■ **EXERCISE DETAILS**
For the material below, return exactly the lines starting at the line containing "xalt).salt = s.salt := rfl" and ending at the line containing "xint).b = s.b := rfl", both ends included, and no others.

■ **EXERCISE DATA**
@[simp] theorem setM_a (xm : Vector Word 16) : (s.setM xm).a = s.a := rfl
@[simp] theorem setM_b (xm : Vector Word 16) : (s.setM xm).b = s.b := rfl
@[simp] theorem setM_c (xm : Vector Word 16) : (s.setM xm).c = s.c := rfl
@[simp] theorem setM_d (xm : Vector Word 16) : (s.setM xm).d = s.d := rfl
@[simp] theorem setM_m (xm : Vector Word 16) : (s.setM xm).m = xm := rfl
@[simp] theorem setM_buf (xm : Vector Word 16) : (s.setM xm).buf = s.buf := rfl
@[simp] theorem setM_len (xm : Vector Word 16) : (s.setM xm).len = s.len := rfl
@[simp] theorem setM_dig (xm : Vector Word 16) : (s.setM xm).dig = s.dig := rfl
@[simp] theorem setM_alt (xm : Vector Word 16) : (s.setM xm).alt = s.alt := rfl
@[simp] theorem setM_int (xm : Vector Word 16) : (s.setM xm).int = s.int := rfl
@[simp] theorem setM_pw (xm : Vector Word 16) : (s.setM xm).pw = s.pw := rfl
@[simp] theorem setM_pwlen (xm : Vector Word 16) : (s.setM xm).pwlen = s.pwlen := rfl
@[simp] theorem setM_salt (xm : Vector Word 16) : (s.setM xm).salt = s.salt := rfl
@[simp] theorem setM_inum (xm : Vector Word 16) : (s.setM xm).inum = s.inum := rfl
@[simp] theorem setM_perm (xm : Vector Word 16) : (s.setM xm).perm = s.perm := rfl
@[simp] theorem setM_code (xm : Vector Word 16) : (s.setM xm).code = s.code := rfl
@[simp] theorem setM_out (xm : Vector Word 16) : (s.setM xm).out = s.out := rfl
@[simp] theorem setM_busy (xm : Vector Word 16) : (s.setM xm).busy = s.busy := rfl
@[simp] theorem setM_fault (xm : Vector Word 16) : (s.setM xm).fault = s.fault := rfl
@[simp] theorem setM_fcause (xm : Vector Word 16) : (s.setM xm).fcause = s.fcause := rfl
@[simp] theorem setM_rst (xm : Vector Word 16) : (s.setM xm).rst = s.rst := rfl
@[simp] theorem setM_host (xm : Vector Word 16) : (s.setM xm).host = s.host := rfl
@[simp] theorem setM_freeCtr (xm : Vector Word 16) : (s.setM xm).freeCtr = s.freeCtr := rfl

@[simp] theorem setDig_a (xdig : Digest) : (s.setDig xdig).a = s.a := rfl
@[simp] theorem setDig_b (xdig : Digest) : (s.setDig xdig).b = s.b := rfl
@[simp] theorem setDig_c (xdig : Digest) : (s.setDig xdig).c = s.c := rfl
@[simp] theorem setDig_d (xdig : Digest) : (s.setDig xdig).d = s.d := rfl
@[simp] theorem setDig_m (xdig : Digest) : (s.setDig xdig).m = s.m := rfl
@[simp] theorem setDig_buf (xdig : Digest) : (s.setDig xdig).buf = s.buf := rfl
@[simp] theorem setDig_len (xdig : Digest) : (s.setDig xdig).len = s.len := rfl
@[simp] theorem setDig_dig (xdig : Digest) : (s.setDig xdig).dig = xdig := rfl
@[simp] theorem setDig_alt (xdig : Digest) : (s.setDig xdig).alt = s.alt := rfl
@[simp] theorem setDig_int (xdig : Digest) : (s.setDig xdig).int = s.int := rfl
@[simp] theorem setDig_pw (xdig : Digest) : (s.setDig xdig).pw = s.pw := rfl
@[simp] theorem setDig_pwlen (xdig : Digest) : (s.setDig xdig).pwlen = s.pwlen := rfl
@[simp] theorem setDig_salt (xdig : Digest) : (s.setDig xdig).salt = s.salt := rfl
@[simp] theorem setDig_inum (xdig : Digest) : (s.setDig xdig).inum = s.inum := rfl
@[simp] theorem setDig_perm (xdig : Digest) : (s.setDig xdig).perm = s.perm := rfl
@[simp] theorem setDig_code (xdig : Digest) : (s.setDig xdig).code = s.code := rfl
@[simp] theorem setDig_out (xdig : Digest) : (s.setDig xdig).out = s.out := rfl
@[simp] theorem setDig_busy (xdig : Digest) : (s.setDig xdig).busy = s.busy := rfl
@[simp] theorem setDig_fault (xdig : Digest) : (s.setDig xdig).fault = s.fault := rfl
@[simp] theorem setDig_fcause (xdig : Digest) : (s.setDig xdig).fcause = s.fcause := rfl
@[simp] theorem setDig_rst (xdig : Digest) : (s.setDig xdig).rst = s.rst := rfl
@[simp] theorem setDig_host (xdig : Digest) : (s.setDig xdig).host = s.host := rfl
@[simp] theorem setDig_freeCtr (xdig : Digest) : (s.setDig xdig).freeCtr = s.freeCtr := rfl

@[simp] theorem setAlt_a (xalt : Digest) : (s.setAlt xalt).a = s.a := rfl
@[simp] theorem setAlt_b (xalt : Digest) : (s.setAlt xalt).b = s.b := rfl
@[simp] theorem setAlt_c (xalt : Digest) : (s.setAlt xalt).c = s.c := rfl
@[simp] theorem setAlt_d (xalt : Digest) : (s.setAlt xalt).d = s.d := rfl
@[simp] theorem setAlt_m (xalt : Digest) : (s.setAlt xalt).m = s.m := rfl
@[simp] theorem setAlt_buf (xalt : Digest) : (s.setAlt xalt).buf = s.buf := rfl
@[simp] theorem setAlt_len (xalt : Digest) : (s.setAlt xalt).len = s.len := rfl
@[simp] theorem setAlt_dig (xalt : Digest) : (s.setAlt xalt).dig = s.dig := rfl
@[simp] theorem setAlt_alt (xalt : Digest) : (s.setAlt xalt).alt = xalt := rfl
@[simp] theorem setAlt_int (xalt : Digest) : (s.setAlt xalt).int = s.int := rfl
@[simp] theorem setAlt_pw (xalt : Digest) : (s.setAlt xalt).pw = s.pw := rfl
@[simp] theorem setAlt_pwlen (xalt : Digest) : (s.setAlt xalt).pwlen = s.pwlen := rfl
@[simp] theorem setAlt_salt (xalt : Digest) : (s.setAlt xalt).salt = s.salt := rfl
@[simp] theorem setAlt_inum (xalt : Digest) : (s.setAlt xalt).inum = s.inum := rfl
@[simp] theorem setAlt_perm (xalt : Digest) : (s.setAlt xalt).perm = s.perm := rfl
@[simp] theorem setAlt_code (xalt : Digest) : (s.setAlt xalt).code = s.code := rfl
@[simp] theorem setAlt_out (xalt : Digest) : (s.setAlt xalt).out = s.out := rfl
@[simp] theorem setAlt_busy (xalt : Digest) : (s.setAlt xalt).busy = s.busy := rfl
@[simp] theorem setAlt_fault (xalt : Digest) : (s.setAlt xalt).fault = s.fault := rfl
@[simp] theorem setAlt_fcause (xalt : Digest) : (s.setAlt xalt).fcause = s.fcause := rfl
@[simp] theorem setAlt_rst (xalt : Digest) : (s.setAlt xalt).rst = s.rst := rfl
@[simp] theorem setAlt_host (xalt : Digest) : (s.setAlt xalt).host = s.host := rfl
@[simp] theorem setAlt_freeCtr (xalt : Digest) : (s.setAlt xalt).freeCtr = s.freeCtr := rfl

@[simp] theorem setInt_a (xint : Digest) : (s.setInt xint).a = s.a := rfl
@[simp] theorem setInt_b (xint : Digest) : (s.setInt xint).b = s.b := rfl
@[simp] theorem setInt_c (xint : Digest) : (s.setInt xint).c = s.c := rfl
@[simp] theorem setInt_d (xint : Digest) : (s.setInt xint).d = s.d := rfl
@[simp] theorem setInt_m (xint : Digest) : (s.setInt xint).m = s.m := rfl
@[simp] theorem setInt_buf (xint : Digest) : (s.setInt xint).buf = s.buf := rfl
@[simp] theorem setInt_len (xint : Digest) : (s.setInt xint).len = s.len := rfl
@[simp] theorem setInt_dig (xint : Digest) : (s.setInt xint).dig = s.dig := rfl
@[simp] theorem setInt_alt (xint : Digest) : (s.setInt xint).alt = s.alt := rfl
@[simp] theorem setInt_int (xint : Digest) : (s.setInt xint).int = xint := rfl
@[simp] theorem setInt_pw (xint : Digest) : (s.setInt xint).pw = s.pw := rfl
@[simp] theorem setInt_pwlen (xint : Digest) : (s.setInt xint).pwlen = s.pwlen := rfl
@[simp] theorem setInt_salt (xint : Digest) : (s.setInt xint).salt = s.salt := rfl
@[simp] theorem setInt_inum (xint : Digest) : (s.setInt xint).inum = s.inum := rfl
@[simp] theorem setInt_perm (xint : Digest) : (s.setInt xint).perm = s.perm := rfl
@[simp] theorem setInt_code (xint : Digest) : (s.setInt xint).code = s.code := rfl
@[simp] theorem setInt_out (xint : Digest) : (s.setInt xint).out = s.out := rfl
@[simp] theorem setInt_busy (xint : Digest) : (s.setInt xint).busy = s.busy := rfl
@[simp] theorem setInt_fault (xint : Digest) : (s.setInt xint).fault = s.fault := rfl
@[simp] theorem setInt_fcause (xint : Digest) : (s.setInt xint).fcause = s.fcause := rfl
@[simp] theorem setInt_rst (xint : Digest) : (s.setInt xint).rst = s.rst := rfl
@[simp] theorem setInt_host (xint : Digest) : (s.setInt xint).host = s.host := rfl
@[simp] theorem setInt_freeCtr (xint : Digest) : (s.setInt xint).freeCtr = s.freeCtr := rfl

■ **TASK SOLUTION**
@[simp] theorem setAlt_salt (xalt : Digest) : (s.setAlt xalt).salt = s.salt := rfl
@[simp] theorem setAlt_inum (xalt : Digest) : (s.setAlt xalt).inum = s.inum := rfl
@[simp] theorem setAlt_perm (xalt : Digest) : (s.setAlt xalt).perm = s.perm := rfl
@[simp] theorem setAlt_code (xalt : Digest) : (s.setAlt xalt).code = s.code := rfl
@[simp] theorem setAlt_out (xalt : Digest) : (s.setAlt xalt).out = s.out := rfl
@[simp] theorem setAlt_busy (xalt : Digest) : (s.setAlt xalt).busy = s.busy := rfl
@[simp] theorem setAlt_fault (xalt : Digest) : (s.setAlt xalt).fault = s.fault := rfl
@[simp] theorem setAlt_fcause (xalt : Digest) : (s.setAlt xalt).fcause = s.fcause := rfl
@[simp] theorem setAlt_rst (xalt : Digest) : (s.setAlt xalt).rst = s.rst := rfl
@[simp] theorem setAlt_host (xalt : Digest) : (s.setAlt xalt).host = s.host := rfl
@[simp] theorem setAlt_freeCtr (xalt : Digest) : (s.setAlt xalt).freeCtr = s.freeCtr := rfl

@[simp] theorem setInt_a (xint : Digest) : (s.setInt xint).a = s.a := rfl
@[simp] theorem setInt_b (xint : Digest) : (s.setInt xint).b = s.b := rfl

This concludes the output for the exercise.